Middle and high school Black students, especially those who find themselves struggling academically, too often complain that school seems irrelevant to both their present and future lives. The lack of understanding these students have about the workings of the market—and their place in it—systematically denies them opportunities for pursuing their dreams. Consequently, without dreams to pursue, many Black youth have little reason to invest in education and their own development.

Previous research has revealed that Black youth have the highest entrepreneurial expectations amongst Asian, Hispanic and White youth. However, research also shows that Black youth do not have access to enough entrepreneurial programs to convert their desire into achievement. Thus, there is need to create more entrepreneurial programs for Black youth with relevant vision, goals and objectives.

A 1999 study by the Office of Advocacy in the U.S. Small Business Administration estimates that between 1987 and 1997, the number of minority-owned businesses more than doubled. The revenues and number of employees nearly quadrupled.

Much of this growth, however, came from recently arrived Asian and Hispanic immigrants. Moreover, Asians produced more than half of the half billion dollars in revenue minority businesses generated in 1997.

To help counter this trend, youth entrepreneurial programs have sprung up that train youth in Black communities. Here are some examples:
  • The National Foundation for Teaching Entrepreneurship (NFTE) teaches the fundamentals of business to more than 4,000 low-income kids a year. Its business model is typical of all the youth entrepreneurial programs.
  • The NAACP recently launched its $1 million Reginald F. Lewis Youth Entrepreneurial Institute, which helps young entrepreneurs write and implement business plans.
  • Under the slogan, "It's dough money, not dope money," Champs Cookies Youth Entrepreneurship Society trains 60 African-American children a year how to manufacture and market their edible products in the nation's capital.

On the surface, these programs seem highly beneficial, but after a closer look, questions arise about the lessons being taught.

WHAT PRODUCTS AND SERVICES ARE CONSIDERED?

Are Black youth taught to produce items genuinely needed by the community, or Pet Rocks and Saturday Night Specials? The business product used by NFTE throughout its materials is T-shirt silk-screening. The only important product consideration, according to NFTE, is that the product "must satisfy a need of the consumer," not the many needs of the community.

WHAT EMPLOYEE POLICY IS TAUGHT?

When you learn how to be an effective entrepreneur, you also learn the importance of paying livable wages and giving health-care coverage to your employees.

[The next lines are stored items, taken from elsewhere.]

-- ==== Sys2Proof/Laws/PerInstr.lean ====
section
/-! SUPPORT. Statements about every command, one lemma per constructor. EncodedOpcode: the operands of a
well-formed command stay below the opcode byte, and its word carries its opcode (R80, R82). -/

namespace Sys2Proof.Laws

/-- The operands of a well-formed command fit W[119:0], and W[127:120] is its opcode (R80, R82). -/
def EncodedOpcode.Statement (i : Instr) : Prop :=
  i.wellFormed = true → i.operandBits < 2 ^ 120 ∧ (opcode (encode i)).toNat = i.opcode

/-- The second half follows from the first. -/
theorem EncodedOpcode.of_bits {i : Instr} (ho : i.opcode < 256)
    (h : i.wellFormed = true → i.operandBits < 2 ^ 120) : EncodedOpcode.Statement i :=
  fun hw => ⟨h hw, opcode_encode (h hw) ho⟩

theorem EncodedOpcode.initTx (dir : Dir) (n : Nat) : EncodedOpcode.Statement (.initTx dir n) :=
  EncodedOpcode.of_bits (by simp [Instr.opcode]) fun h => by
    have hd : encodeDir dir < 2 := by cases dir <;> decide
    simp only [Instr.wellFormed, fitsU, decide_eq_true_eq] at h
    simp only [Instr.operandBits]; omega

theorem EncodedOpcode.newSubh : EncodedOpcode.Statement .newSubh :=
  EncodedOpcode.of_bits (by simp [Instr.opcode]) fun _ => by decide

theorem EncodedOpcode.setSdu (lcid : Nat) (req : Nat) : EncodedOpcode.Statement (.setSdu lcid req) :=
  EncodedOpcode.of_bits (by simp [Instr.opcode]) fun h => by
    simp only [Instr.wellFormed, fitsU, Bool.and_eq_true, decide_eq_true_eq] at h
    simp only [Instr.operandBits]; omega

theorem EncodedOpcode.setBsr (fmt : BsrFmt) (lcg : BitVec 2) (b0 : Nat) (b1 : Nat) (b2 : Nat) (b3 : Nat) : EncodedOpcode.Statement (.setBsr fmt lcg b0 b1 b2 b3) :=
  EncodedOpcode.of_bits (by simp [Instr.opcode]) fun h => by
    have hf : encodeFmt fmt < 4 := by cases fmt <;> decide
    have hg := lcg.isLt
    simp only [Instr.wellFormed, fitsU, Bool.and_eq_true, decide_eq_true_eq] at h
    simp only [Instr.operandBits]; omega

theorem EncodedOpcode.setPhr (ph : Int) : EncodedOpcode.Statement (.setPhr ph) :=
  EncodedOpcode.of_bits (by simp [Instr.opcode]) fun _ => by
    have h1 := encodePh_lt ph
    simp only [Instr.operandBits]; omega

theorem EncodedOpcode.setCrnti (rnti : BitVec 16) : EncodedOpcode.Statement (.setCrnti rnti) :=
  EncodedOpcode.of_bits (by simp [Instr.opcode]) fun _ => by
    have h1 := rnti.isLt
    simp only [Instr.operandBits]; omega

theorem EncodedOpcode.setConres (id : BitVec 48) : EncodedOpcode.Statement (.setConres id) :=
  EncodedOpcode.of_bits (by simp [Instr.opcode]) fun _ => by
    have h1 := id.isLt
    simp only [Instr.operandBits]; omega

theorem EncodedOpcode.setTa (ta : BitVec 6) : EncodedOpcode.Statement (.setTa ta) :=
  EncodedOpcode.of_bits (by simp [Instr.opcode]) fun _ => by
    have h1 := ta.isLt
    simp only [Instr.operandBits]; omega

theorem EncodedOpcode.hasSpaceSdu (nb : Nat) : EncodedOpcode.Statement (.hasSpaceSdu nb) :=
  EncodedOpcode.of_bits (by simp [Instr.opcode]) fun h => by
    simp only [Instr.wellFormed, fitsU, decide_eq_true_eq] at h
    simp only [Instr.operandBits]; omega

theorem EncodedOpcode.hasSpaceCe (nb : Nat) : EncodedOpcode.Statement (.hasSpaceCe nb) :=
  EncodedOpcode.of_bits (by simp [Instr.opcode]) fun h => by
    simp only [Instr.wellFormed, fitsU, decide_eq_true_eq] at h
    simp only [Instr.operandBits]; omega

theorem EncodedOpcode.sduSpace : EncodedOpcode.Statement .sduSpace :=
  EncodedOpcode.of_bits (by simp [Instr.opcode]) fun _ => by decide

theorem EncodedOpcode.remSize : EncodedOpcode.Statement .remSize :=
  EncodedOpcode.of_bits (by simp [Instr.opcode]) fun _ => by decide

theorem EncodedOpcode.write : EncodedOpcode.Statement .write :=
  EncodedOpcode.of_bits (by simp [Instr.opcode]) fun _ => by decide

theorem EncodedOpcode.read (dir : Dir) (n : Nat) : EncodedOpcode.Statement (.read dir n) :=
  EncodedOpcode.of_bits (by simp [Instr.opcode]) fun h => by
    have hd : encodeDir dir < 2 := by cases dir <;> decide
    simp only [Instr.wellFormed, fitsU, decide_eq_true_eq] at h
    simp only [Instr.operandBits]; omega

theorem EncodedOpcode.bsrLevel (b : Nat) : EncodedOpcode.Statement (.bsrLevel b) :=
  EncodedOpcode.of_bits (by simp [Instr.opcode]) fun h => by
    simp only [Instr.wellFormed, fitsU, decide_eq_true_eq] at h
    simp only [Instr.operandBits]; omega

theorem EncodedOpcode.phrLevel (ph : Int) : EncodedOpcode.Statement (.phrLevel ph) :=
  EncodedOpcode.of_bits (by simp [Instr.opcode]) fun _ => by
    have h1 := encodePh_lt ph
    simp only [Instr.operandBits]; omega

theorem EncodedOpcode.addBearer (lcid : Nat) : EncodedOpcode.Statement (.addBearer lcid) :=
  EncodedOpcode.of_bits (by simp [Instr.opcode]) fun h => by
    simp only [Instr.wellFormed, fitsU, decide_eq_true_eq] at h
    simp only [Instr.operandBits]; omega

theorem EncodedOpcode.setPriority (lcid : Nat) (prio : BitVec 8) (pbr : BitVec 32) (bsd : BitVec 32) : EncodedOpcode.Statement (.setPriority lcid prio pbr bsd) :=
  EncodedOpcode.of_bits (by simp [Instr.opcode]) fun h => by
    have h1 := prio.isLt
    have h2 := pbr.isLt
    have h3 := bsd.isLt
    simp only [Instr.wellFormed, fitsU, decide_eq_true_eq] at h
    simp only [Instr.operandBits]; omega

theorem EncodedOpcode.setLcg (lcid : Nat) (lcg : BitVec 2) : EncodedOpcode.Statement (.setLcg lcid lcg) :=
  EncodedOpcode.of_bits (by simp [Instr.opcode]) fun h => by
    have h1 := lcg.isLt
    simp only [Instr.wellFormed, fitsU, decide_eq_true_eq] at h
    simp only [Instr.operandBits]; omega

theorem EncodedOpcode.resetBearers : EncodedOpcode.Statement .resetBearers :=
  EncodedOpcode.of_bits (by simp [Instr.opcode]) fun _ => by decide

theorem EncodedOpcode.ttiTick (tti : BitVec 32) : EncodedOpcode.Statement (.ttiTick tti) :=
  EncodedOpcode.of_bits (by simp [Instr.opcode]) fun _ => by
    have h1 := tti.isLt
    simp only [Instr.operandBits]; omega

theorem EncodedOpcode.ulGrant (n : Nat) (msg3 : Bool) (retx : Bool) (ci : Bool) (bt : Bool) (pt : Bool) (rnti : BitVec 16) (ph : Int) : EncodedOpcode.Statement (.ulGrant n msg3 retx ci bt pt rnti ph) :=
  EncodedOpcode.of_bits (by simp [Instr.opcode]) fun h => by
    have h1 := rnti.isLt
    have h2 := encodePh_lt ph
    have h3 := msg3.toNat_le
    have h4 := retx.toNat_le
    have h5 := ci.toNat_le
    have h6 := bt.toNat_le
    have h7 := pt.toNat_le
    simp only [Instr.wellFormed, fitsU, Bool.and_eq_true, decide_eq_true_eq] at h
    simp only [Instr.operandBits]; omega

theorem EncodedOpcode.dlTb (n : Nat) : EncodedOpcode.Statement (.dlTb n) :=
  EncodedOpcode.of_bits (by simp [Instr.opcode]) fun h => by
    simp only [Instr.wellFormed, fitsU, decide_eq_true_eq] at h
    simp only [Instr.operandBits]; omega

theorem EncodedOpcode.softReset : EncodedOpcode.Statement .softReset :=
  EncodedOpcode.of_bits (by simp [Instr.opcode]) fun _ => by decide

end Sys2Proof.Laws
end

The NFTE training program has a section on "ethical business behavior," but the focus is on ensuring that customers feel you are punctual, reliable, courteous, and well dressed, and that employees do not feel "used" – no mention is made of the role of wages or benefits.

WHO OWNS THE EQUIPMENT AND MATERIALS?

Is the ownership local, or is it a branch of Starkist Inc. with little commitment to the community? The NFTE entrepreneurship materials teach that: "Businesses come in three basic legal structures: The sole proprietorship, the partnership, and the corporations." However, the most popular business ownership structures in the community – cooperatives, municipally owned, and community stock-held companies – are not even mentioned.

Too many youth entrepreneurship programs measure success by the number of local companies that become publicly owned, stock trading companies and the number of entrepreneurs transformed into millionaires.